YOUR OBJECTIVE => Here are the records. Write out exactly the lines between the one holding "in slot 0. -/" and the one holding "the sandglass -/", inclusive.

§

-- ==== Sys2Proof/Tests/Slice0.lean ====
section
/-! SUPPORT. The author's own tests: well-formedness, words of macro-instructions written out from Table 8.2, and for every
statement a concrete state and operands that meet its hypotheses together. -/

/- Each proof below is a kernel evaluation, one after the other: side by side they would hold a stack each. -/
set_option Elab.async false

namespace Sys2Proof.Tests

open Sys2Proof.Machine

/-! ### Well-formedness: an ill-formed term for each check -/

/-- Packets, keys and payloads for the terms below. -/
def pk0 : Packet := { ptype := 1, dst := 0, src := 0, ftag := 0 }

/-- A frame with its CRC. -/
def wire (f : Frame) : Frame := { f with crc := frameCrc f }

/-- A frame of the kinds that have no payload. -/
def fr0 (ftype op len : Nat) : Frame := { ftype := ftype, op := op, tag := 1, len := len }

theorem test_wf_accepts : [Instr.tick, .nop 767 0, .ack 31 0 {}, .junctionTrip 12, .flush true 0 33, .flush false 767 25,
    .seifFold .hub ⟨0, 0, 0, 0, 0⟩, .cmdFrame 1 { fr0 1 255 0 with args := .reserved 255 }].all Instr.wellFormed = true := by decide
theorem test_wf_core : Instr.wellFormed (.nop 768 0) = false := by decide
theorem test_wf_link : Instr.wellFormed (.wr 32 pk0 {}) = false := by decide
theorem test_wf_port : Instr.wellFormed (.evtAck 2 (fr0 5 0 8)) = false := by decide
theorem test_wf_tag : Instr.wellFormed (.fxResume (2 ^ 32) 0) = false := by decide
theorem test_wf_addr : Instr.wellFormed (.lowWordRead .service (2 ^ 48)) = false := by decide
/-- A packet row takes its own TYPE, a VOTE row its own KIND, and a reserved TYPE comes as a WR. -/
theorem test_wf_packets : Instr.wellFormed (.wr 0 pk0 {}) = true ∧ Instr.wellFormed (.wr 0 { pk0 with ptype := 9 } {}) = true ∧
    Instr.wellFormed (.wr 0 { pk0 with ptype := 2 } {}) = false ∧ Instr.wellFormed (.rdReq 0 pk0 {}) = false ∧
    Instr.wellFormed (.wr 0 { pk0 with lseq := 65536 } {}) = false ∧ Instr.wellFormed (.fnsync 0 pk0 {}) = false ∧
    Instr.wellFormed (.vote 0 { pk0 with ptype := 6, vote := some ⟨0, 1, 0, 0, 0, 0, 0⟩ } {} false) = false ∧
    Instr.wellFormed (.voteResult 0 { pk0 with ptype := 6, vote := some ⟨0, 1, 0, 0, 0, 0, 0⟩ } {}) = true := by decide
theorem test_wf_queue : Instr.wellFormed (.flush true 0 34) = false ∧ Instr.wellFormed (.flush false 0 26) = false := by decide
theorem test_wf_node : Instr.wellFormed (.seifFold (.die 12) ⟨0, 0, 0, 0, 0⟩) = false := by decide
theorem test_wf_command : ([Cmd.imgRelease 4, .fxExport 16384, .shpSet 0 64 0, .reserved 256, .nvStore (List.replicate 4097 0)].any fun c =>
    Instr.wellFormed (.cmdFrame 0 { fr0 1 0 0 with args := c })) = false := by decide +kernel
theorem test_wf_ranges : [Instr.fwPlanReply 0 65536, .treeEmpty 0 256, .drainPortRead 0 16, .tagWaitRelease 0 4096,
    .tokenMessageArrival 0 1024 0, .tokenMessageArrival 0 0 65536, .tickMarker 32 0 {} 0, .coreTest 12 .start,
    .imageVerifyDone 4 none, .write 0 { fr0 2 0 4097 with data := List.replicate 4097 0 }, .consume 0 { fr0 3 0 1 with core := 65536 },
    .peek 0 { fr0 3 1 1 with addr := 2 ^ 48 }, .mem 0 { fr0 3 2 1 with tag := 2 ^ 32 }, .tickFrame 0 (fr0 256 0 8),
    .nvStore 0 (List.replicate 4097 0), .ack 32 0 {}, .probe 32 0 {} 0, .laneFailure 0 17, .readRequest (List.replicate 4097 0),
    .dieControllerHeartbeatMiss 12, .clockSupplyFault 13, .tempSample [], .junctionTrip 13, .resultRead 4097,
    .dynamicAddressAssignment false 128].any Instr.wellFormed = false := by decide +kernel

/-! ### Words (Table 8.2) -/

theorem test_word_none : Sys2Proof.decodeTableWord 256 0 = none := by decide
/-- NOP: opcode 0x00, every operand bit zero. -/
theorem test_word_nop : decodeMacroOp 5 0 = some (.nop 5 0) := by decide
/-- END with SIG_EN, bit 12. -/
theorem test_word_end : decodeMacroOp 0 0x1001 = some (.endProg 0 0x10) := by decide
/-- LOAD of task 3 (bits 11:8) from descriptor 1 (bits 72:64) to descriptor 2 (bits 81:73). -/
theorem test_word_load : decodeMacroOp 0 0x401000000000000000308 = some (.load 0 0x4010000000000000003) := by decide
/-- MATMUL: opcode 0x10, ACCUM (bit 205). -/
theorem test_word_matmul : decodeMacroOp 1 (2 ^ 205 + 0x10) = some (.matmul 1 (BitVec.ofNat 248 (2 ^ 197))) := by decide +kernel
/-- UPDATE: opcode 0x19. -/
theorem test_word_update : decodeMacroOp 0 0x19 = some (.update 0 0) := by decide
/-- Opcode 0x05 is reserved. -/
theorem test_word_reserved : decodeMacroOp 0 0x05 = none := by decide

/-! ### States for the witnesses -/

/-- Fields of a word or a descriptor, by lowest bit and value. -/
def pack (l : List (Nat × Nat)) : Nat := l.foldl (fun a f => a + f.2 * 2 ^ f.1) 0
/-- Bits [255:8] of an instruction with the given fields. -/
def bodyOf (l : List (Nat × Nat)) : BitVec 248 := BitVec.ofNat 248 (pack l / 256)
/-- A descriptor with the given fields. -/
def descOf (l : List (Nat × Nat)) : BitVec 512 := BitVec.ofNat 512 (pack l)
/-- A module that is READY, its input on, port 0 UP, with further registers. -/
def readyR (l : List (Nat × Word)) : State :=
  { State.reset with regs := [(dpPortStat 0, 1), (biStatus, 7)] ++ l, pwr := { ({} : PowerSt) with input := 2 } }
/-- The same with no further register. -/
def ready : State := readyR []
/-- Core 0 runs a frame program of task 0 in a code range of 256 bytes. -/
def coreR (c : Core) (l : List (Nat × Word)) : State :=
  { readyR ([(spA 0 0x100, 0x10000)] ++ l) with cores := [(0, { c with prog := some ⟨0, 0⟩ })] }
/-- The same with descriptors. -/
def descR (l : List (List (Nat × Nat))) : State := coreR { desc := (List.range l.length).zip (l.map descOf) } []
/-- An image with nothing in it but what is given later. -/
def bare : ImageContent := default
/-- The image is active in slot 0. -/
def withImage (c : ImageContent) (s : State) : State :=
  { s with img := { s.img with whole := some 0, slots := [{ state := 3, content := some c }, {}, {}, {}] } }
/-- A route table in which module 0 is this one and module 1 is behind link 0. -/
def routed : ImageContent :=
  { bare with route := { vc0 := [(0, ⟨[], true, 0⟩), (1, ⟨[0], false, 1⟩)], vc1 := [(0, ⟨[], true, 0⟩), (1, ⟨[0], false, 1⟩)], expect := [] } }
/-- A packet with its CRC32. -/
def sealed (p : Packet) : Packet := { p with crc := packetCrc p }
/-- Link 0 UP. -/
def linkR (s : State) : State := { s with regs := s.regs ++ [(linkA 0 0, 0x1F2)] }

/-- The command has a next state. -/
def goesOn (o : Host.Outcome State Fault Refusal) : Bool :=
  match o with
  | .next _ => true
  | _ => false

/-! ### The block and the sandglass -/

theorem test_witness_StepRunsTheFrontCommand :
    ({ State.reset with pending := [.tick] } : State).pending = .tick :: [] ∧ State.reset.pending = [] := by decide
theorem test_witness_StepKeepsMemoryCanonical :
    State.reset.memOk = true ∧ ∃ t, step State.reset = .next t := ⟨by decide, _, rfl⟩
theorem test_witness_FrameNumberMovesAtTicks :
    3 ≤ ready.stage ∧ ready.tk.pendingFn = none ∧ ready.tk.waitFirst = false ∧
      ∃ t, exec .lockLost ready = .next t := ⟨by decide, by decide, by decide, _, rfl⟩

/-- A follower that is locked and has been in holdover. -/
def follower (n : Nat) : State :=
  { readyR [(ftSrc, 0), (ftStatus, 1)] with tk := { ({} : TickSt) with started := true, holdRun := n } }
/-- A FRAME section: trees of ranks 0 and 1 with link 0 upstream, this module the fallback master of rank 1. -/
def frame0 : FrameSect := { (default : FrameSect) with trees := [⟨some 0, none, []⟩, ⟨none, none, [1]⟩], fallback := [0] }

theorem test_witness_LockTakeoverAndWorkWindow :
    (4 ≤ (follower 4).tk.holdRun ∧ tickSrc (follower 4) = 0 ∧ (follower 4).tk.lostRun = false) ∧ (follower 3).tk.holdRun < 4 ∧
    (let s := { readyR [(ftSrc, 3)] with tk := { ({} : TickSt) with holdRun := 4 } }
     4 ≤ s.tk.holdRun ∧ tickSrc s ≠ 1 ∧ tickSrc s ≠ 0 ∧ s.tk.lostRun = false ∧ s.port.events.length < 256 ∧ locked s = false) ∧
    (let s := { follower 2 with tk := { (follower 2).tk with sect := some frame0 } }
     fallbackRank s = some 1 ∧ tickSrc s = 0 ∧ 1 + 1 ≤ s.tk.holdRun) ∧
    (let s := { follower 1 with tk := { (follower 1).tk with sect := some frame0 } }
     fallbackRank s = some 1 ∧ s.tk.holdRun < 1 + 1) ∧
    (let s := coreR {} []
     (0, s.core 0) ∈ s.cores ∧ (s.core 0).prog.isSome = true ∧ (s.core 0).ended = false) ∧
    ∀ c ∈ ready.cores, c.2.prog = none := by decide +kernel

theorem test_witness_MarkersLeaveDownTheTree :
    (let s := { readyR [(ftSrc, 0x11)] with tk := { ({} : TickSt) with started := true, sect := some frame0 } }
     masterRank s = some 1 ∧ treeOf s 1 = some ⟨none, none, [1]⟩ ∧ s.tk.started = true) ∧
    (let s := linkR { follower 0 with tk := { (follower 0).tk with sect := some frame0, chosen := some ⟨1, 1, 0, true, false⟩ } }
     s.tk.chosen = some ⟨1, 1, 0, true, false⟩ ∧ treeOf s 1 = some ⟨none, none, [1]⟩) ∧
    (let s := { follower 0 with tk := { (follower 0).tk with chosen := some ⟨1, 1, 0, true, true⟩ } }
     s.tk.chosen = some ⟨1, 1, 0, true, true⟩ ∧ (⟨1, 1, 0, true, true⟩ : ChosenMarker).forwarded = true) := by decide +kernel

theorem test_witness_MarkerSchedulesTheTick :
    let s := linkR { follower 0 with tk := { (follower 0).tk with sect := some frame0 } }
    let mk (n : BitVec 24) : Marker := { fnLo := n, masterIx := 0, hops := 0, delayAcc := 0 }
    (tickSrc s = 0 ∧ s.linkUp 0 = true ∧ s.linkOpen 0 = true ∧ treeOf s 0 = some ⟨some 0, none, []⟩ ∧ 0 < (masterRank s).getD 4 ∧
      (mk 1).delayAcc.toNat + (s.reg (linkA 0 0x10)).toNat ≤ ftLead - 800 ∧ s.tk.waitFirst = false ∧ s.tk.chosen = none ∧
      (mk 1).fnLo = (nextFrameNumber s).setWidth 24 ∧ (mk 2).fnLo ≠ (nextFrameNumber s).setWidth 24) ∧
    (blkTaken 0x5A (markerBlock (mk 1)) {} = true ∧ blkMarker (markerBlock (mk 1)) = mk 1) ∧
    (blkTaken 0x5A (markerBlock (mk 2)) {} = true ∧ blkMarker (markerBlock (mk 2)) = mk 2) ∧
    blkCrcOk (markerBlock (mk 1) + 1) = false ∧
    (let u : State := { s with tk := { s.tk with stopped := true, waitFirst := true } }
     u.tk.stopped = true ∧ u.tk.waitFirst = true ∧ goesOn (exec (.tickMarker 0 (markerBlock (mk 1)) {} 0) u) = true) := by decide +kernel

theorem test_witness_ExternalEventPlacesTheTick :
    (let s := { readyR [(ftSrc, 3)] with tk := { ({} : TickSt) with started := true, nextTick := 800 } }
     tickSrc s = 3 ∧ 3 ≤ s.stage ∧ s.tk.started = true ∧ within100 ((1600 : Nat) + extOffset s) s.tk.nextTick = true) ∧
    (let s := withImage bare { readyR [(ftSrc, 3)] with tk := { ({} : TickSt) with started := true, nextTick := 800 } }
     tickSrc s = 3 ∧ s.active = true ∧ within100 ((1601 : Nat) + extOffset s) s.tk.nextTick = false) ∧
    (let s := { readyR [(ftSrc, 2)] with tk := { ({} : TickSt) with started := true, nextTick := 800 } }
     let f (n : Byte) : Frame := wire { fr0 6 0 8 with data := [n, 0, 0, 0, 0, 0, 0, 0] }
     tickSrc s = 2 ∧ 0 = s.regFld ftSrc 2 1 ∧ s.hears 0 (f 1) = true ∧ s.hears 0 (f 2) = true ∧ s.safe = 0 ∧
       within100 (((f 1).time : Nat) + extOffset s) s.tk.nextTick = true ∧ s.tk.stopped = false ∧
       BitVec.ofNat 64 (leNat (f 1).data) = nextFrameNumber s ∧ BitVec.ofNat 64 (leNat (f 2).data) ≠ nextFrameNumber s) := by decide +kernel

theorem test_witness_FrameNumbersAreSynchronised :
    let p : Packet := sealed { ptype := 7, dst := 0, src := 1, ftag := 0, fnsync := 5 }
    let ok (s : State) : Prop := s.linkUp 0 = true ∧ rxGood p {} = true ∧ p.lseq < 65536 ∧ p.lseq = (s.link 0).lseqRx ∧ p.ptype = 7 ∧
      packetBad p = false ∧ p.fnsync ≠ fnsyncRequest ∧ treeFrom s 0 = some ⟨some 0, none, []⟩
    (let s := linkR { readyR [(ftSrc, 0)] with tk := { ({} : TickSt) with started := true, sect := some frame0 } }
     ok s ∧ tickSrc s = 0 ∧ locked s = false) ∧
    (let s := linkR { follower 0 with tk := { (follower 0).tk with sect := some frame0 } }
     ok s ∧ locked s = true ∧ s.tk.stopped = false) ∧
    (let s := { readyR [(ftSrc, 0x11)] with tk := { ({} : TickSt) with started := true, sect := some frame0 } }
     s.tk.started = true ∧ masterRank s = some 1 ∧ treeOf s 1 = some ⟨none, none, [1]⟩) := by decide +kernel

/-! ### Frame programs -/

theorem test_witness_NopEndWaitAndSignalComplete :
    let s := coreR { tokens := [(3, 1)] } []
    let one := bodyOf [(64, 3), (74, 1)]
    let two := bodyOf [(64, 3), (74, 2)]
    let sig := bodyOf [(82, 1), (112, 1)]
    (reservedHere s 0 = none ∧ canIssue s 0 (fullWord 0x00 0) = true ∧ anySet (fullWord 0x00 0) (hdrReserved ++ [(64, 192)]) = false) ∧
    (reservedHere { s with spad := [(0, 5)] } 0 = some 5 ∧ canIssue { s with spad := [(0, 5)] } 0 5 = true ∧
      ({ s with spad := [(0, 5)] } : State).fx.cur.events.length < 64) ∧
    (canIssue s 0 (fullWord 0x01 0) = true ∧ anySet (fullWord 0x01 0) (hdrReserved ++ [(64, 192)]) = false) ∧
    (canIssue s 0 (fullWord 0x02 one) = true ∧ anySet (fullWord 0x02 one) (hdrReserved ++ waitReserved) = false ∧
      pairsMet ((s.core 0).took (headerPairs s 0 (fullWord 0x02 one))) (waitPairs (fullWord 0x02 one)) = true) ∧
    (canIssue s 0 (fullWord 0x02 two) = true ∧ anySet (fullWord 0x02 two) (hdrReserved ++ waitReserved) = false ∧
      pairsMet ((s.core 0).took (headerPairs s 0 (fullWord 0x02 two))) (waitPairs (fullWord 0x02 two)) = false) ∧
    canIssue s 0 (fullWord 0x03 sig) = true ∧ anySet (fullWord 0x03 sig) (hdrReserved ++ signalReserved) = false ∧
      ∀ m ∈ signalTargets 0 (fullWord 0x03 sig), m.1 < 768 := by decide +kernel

§

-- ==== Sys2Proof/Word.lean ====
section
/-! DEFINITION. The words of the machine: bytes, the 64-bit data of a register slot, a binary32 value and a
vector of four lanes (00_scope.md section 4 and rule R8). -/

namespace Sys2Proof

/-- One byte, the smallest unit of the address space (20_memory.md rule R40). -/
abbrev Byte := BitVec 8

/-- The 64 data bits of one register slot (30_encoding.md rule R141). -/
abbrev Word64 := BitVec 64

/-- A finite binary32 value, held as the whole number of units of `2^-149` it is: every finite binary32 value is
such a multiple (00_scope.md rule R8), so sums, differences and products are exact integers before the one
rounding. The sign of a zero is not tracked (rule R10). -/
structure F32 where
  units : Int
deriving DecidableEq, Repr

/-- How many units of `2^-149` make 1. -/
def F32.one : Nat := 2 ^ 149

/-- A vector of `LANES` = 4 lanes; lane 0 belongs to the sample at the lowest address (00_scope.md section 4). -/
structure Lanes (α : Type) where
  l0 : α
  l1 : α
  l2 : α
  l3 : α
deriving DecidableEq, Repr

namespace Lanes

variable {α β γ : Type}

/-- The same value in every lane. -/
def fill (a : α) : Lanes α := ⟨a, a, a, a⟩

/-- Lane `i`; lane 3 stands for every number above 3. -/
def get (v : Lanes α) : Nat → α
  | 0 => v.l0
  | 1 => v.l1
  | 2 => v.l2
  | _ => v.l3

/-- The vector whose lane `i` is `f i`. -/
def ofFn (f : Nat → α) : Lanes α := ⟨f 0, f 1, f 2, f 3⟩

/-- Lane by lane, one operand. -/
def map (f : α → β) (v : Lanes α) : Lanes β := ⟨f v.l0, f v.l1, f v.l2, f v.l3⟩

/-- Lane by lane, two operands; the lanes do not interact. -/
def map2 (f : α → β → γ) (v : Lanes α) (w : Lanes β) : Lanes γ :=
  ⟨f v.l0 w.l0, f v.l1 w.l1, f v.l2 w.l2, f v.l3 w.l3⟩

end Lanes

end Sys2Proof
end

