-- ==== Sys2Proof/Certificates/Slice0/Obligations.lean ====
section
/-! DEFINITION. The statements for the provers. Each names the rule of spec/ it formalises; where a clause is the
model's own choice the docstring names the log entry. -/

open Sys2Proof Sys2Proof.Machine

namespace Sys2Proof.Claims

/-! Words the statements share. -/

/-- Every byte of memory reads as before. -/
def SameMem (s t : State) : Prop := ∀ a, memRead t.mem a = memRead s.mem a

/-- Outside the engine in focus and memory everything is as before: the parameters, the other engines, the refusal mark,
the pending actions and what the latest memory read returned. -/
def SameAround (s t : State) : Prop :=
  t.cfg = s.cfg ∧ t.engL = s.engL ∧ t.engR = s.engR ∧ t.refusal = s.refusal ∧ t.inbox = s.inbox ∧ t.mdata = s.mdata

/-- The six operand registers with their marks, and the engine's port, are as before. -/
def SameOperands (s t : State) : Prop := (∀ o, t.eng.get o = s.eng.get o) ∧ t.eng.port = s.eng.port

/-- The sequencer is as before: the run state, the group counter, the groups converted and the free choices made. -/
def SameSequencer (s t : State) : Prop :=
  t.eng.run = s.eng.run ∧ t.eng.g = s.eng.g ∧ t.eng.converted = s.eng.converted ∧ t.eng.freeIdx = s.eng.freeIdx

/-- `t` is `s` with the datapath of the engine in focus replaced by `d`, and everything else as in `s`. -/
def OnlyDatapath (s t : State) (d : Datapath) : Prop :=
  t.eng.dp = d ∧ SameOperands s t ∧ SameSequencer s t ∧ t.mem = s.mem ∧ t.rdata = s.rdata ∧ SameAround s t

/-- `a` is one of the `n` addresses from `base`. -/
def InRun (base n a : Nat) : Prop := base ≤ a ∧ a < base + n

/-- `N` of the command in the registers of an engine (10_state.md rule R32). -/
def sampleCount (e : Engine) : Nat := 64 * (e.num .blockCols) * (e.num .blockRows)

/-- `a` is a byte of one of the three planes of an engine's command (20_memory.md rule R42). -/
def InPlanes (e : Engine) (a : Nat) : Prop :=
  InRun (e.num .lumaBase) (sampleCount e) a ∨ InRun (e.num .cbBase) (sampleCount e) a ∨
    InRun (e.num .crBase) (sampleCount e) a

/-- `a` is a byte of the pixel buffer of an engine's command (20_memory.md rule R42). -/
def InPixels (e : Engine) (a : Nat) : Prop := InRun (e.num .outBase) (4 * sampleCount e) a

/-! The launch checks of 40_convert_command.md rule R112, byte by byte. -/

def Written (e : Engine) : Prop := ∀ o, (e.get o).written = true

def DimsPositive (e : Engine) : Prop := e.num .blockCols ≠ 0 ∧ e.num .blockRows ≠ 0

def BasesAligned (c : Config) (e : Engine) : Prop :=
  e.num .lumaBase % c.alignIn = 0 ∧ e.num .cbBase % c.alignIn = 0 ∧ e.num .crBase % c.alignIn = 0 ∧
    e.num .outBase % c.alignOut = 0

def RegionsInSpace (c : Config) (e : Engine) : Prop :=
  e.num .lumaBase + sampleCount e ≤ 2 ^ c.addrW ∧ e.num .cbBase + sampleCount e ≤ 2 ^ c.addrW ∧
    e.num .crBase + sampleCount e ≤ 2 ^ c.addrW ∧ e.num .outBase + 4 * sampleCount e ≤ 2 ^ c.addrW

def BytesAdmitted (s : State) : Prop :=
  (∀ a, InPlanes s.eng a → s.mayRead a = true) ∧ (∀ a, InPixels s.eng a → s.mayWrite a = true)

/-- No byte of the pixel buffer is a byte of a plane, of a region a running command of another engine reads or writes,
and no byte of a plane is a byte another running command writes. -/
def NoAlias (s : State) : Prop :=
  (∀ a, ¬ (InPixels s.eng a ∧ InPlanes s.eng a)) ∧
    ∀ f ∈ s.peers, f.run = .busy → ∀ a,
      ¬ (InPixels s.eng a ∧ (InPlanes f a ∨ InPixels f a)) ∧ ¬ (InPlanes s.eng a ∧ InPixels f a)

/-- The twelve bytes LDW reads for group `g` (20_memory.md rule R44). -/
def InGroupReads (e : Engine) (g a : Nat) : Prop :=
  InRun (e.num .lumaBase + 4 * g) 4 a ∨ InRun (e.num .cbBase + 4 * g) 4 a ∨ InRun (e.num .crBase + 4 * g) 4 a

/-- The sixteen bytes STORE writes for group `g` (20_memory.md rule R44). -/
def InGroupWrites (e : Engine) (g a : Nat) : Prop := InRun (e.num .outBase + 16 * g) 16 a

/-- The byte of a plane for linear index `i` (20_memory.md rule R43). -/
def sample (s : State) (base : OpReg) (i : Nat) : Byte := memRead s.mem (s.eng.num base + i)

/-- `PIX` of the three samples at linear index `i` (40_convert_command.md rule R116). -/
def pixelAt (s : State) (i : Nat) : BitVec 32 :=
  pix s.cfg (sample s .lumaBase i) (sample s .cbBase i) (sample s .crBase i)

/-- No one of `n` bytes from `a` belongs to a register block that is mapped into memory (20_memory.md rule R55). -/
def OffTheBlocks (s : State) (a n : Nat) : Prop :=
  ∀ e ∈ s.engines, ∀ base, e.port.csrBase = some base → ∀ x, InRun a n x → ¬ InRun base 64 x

§

EXERCISE RESPONSE =>
/-- The image is active in slot 0. -/
def withImage (c : ImageContent) (s : State) : State :=
  { s with img := { s.img with whole := some 0, slots := [{ state := 3, content := some c }, {}, {}, {}] } }
/-- A route table in which module 0 is this one and module 1 is behind link 0. -/
def routed : ImageContent :=
  { bare with route := { vc0 := [(0, ⟨[], true, 0⟩), (1, ⟨[0], false, 1⟩)], vc1 := [(0, ⟨[], true, 0⟩), (1, ⟨[0], false, 1⟩)], expect := [] } }
/-- A packet with its CRC32. -/
def sealed (p : Packet) : Packet := { p with crc := packetCrc p }
/-- Link 0 UP. -/
def linkR (s : State) : State := { s with regs := s.regs ++ [(linkA 0 0, 0x1F2)] }

/-- The command has a next state. -/
def goesOn (o : Host.Outcome State Fault Refusal) : Bool :=
  match o with
  | .next _ => true
  | _ => false

/-! ### The block and the sandglass -/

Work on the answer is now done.